Based on what is known publicly, the DA’s evidence, on the whole, is chargeable, though certainly not a slam dunk. The prosecution faces substantial problems, starting with the passage of time. The hush money payments were made six and a half years ago, back in 2016. That’s an eternity by prosecutorial standards. That matters because conduct that is temporally distant tends to feel less urgent, less important, to a jury — and to the public, who rightly might wonder why Bragg is dredging up this old conduct now, so long after the fact (and shortly after he took heat – wildly unfairly, in my view – for declining to charge Trump last year on a separate financial case). The DA should be fine on the statute of limitations, by the way. Typically, charges must be brought within five years of the end of a crime, but New York prosecutors can rely on a state law that extends that period while a defendant continuously resides out of state. 

It seems the Manhattan DA intends to bank heavily on Cohen’s testimony. (Another disclosure: I am friendly with Cohen, and have been a guest on his podcast several times.) While I personally believe Cohen’s claims that Trump knew and understood the campaign-related and illegal purpose of the hush money payments – the key intent issue – it’s far from certain that he’d hold up at trial. He is a convicted perjurer and fraudster. He previously said to the New York Times and the Federal Election Commission that the payments were not made for campaign-related purposes (and hence were not illegal). And he won’t exactly present as an even-keeled, impartial witness; the man has built his public profile on his white-hot, all-consuming personal hatred for Trump. (Quick story: during one podcast taping, Cohen’s language towards Trump became so foul that I had to pause the interview and tell him and his producers that they’d need to edit out what he had said, or else I was leaving. And readers of this column know that I’m no pearl-clutcher when it comes to profanity.) Finally, remember that the SDNY rejected Cohen as a cooperator based on his lack of credibility. Federal prosecutors wrote to a judge in 2018 that, while Cohen “did provide information to law enforcement,” his “description of those efforts is overstated in some respects and incomplete in others… While he answered questions about the charged conduct, he refused to discuss other uncharged criminal conduct, if any, in which he may have participated.”

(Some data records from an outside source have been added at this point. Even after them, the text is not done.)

-- ==== Sys2Proof/Machine/Ops.lean ====
section
/-! DEFINITION. The shared operations: access to a port, its session, its grant; the nominal durations; the lines (R2 to
R13); the response slot (R193, R194). -/

namespace Sys2Proof.Machine

/-- A port unit. -/
def State.port (s : State) (p : PortId) : Port := s.ports[p.val]

/-- A port unit replaced. -/
def State.setPort (s : State) (p : PortId) (q : Port) : State :=
  { s with ports := s.ports.set p.val q }

/-- A port unit changed. -/
def State.modPort (s : State) (p : PortId) (f : Port → Port) : State := s.setPort p (f (s.port p))

/-- The session of a port unit changed, if it has one. -/
def State.modSession (s : State) (p : PortId) (f : Session → Session) : State :=
  s.modPort p fun q => { q with session := q.session.map f }

/-- The port's timers changed. -/
def State.modTimers (s : State) (p : PortId) (f : Timers → Timers) : State :=
  s.modPort p fun q => { q with timers := f q.timers }

/-- The port's pins changed. -/
def State.modPins (s : State) (p : PortId) (f : Pins → Pins) : State :=
  s.modPort p fun q => { q with pins := f q.pins }

/-- The state of a port. -/
def State.setPortState (s : State) (p : PortId) (st : PortState) : State :=
  s.modPort p fun q => { q with state := st }

/-- The port's grant, held by the budget arbiter (R118). -/
def State.grant (s : State) (p : PortId) : Nat := s.budget.grants[p.val]

/-- The port's grant replaced. -/
def State.setGrant (s : State) (p : PortId) (mA : Nat) : State :=
  { s with budget := { s.budget with grants := s.budget.grants.set p.val mA } }

/-- The port is in the victim set of the pending shed (R118). -/
def State.victim (s : State) (p : PortId) : Bool := s.budget.victims[p.val]

/-- The port's session phase, if it has a session in one. -/
def State.phase (s : State) (p : PortId) : Option Phase := (s.port p).session.bind (·.phase)

/-- The port's held phase. -/
def State.heldPhase (s : State) (p : PortId) : Option Phase := (s.port p).session.bind (·.held)

/-- All ports in ascending order. -/
def allPorts : List PortId := List.finRange 8

/-- All slots in ascending order. -/
def allSlots : List SlotId := List.finRange 48

/-! ### Durations, in steps of 5 ms -/

/-- A number of seconds in steps of 5 ms. -/
def seconds (n : Nat) : Nat := 200 * n

/-- The settle, 100 ms (R28). -/
def settleTime : Nat := 20

/-- The probe timer, 40 ms (R6). -/
def probeTime : Nat := 8

/-- The re-present timer, 250 ms (R9). -/
def rePresentTime : Nat := 50

/-- The cool-down, 2 s (R143). -/
def coolDownTime : Nat := 400

/-- The hold window, code times 0.5 s (R31). -/
def holdTime (code : Nat) : Nat := 100 * code

/-- The toggle-off, 200 ms plus 20 ms times the code (R151). -/
def toggleOffTime (code : Nat) : Nat := 40 + 4 * code

/-- The link timeout of a code: off for 0, else 200 ms doubled for each further code (R148). -/
def linkTime : Nat → Option Nat
  | 0 => none
  | n + 1 => some (40 * 2 ^ n)

/-- A time left in units of 100 ms, rounded up (R139, R159). -/
def hundredMs (left : Nat) : Nat := (left + 19) / 20

/-! ### The lines -/

/-- A session is suspended by link recovery: neither in a phase nor held (R38). -/
def Session.suspended (x : Session) : Bool := x.phase.isNone && x.held.isNone

/-- The session's presented signature follows the port's presented condition, except while suspended (R22). -/
def Session.follow (c : Option Sig) (x : Session) : Session :=
  if x.suspended then x else { x with presented := c }

/-- The presented condition becomes neutral: any presentation of A ends, and the probe detector with it (R7). -/
def Port.goNeutral (q : Port) : Port :=
  { q with
    presented := none
    detector := .off
    timers := { q.timers with probe := none }
    session := q.session.map (·.follow none) }

/-- The presented condition becomes a letter, no re-present being in flight from then on. For A the probe detector starts:
TIMING when DAn is in the probe band, WATCHING otherwise (R6). -/
def Port.present (q : Port) (c : Sig) : Port :=
  { q with
    presented := some c
    rePresent := none
    detector := if c = .A then (if q.pins.probeBand then .timing else .watching) else .off
    timers := { q.timers with probe := if c = .A && q.pins.probeBand then some probeTime else none }
    session := q.session.map (·.follow (some c)) }

/-- The switch turns off: PENn inactive, neutral lines, any re-present cancelled, detector OFF, overcurrent mark clear (R2,
R7, R13, R16, R142). -/
def Port.switchOff (q : Port) : Port :=
  { q with
    switchOn := false
    presented := none
    rePresent := none
    detector := .off
    timers := { q.timers with probe := none }
    overcurrent := false }

/-- The hub holds the port's lines and the target may not be presented with it (R4). -/
def Port.hubTurns (q : Port) (target : Sig) : Bool := target.chargeOnly && q.pins.hen

/-- The target a request asks for in the end: P in place of a charge-only one while HENn is active (R4, R10). -/
def Port.turned (q : Port) (target : Sig) : Sig := if q.hubTurns target then .P else target

/-- A request toward this target completes in its own event: no re-present is in flight and the target is already presented
(R10, third row). -/
def Port.atOnce (q : Port) (target : Sig) : Bool :=
  q.rePresent.isNone && q.presented == some (q.turned target)

/-- A re-present that starts: the lines go neutral, the timer starts at 250 ms, the letter presented until now is recorded
(R10, first and second rows). -/
def Port.startRePresent (q : Port) (target : Sig) (who : Requester) (hub : Bool) : Port :=
  { q.goNeutral with rePresent := some ⟨target, rePresentTime, hub, who, q.presented⟩ }

/-- A re-present in flight takes a new target and requester; its timer runs on, a set hub-retarget mark stays (R11). -/
def RePresent.retarget (r : RePresent) (target : Sig) (who : Requester) (hub : Bool) : RePresent :=
  { r with target := target, requester := who, hubRetarget := r.hubRetarget || hub }

/-- A request for a re-present that does not complete at once starts one from the presented letter or from neutral, or
retargets the one in flight (R10, R11). With the switch off it is refused. -/
def Port.requestRePresent (q : Port) (target : Sig) (who : Requester) : Port :=
  if q.switchOn then
    match q.rePresent with
    | some r => { q with rePresent := some (r.retarget (q.turned target) who (q.hubTurns target)) }
    | none => q.startRePresent (q.turned target) who (q.hubTurns target)
  else q

/-- The session goes to REPRESENTING, its target the re-present's (R26, R11). -/
def Port.sessionRepresents (q : Port) : Port :=
  { q with session := q.session.map fun x =>
      { x with phase := some .representing, target := q.rePresent.map (·.target) } }

/-- A re-present toward a signature for the session's own work: the request and the phase (R26, R49, R52). -/
def State.representFor (s : State) (p : PortId) (target : Sig) (who : Requester) : State :=
  s.modPort p fun q => (q.requestRePresent target who).sessionRepresents

/-- The link timer starts with the policy's timeout when the code is not 0 (R148). -/
def Port.startLink (q : Port) : Port :=
  { q with timers := { q.timers with link := linkTime q.policy.linkTimeout } }

/-! ### The host port -/

/-- The bus address that a level of ADDR selects: 5Ch when low, 5Dh when high (R186). -/
def busAddress (addr : Bool) : BitVec 7 := if addr then 0x5D else 0x5C

/-- A response in the slot; the frame that asked for it has been taken, and its transaction has ended (R190, R193, R194). -/
def State.respond (s : State) (st : Status) (tag code : Byte) (data : List Byte) : State :=
  { s with host := { s.host with
      response := some ⟨st, tag, code, data⟩
      frame := none
      bus := .notAddressed } }

/-- A refused command writes its status alone (R196). -/
def State.refuse (s : State) (st : Status) (tag code : Byte) : State := s.respond st tag code []

/-- A host command is taken. While RST# is held low the part acknowledges no address and takes no frame (R186, log 7). -/
def State.taking (s : State) (f : State → State) : State := if s.host.inReset then s else f s

/-- The outcome of every command: a next state. -/
abbrev Result := Host.Outcome State Fault Refusal

end Sys2Proof.Machine
end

Still, there is a case to be made here. Prosecutors have the checks that Trump’s corporate entities used to reimburse Cohen for the hush money payments. They have Trump’s original false denial that he knew anything at all about the scheme. Prosecutors can point to the conspicuous timing of the payments (made just weeks before the 2016 election, when the alleged affair had happened nearly a decade prior). They’ll have Cohen’s first-hand testimony about Trump’s knowledge and involvement in the scheme. And the DA may have gathered more evidence than is publicly known. Trump insiders Kellyanne Conway and Hope Hicks both testified recently in the grand jury, for example; if either directly pins culpability on Trump, that would bolster the prosecution’s case. 

The DA’s office will need all the help they can get. Keep in mind that a prosecutor has essentially no margin for error. You need all twelve jurors to find guilt beyond a reasonable doubt. Eighty percent is a landslide in the political world, but it’s a loss for prosecutors (technically a mistrial, capable of being retried, but a disastrous outcome). If a single juror likes Trump, or thinks prosecutors have piled on for political reasons, or has doubts about Cohen’s veracity – then there will be no conviction. Even in heavily-blue, liberal Manhattan, a guilty verdict is far from certain.

It’ll be a big moment if and when Trump is indicted. He will face potential criminal consequences for the first time, after years of ostentatiously flouting the law. But a conviction won’t be easy and, even if it happens, it won’t result in anything like the comeuppance that some have dreamed of. Yes, this is a genuine bombshell. But it’s also likely to land with a dud.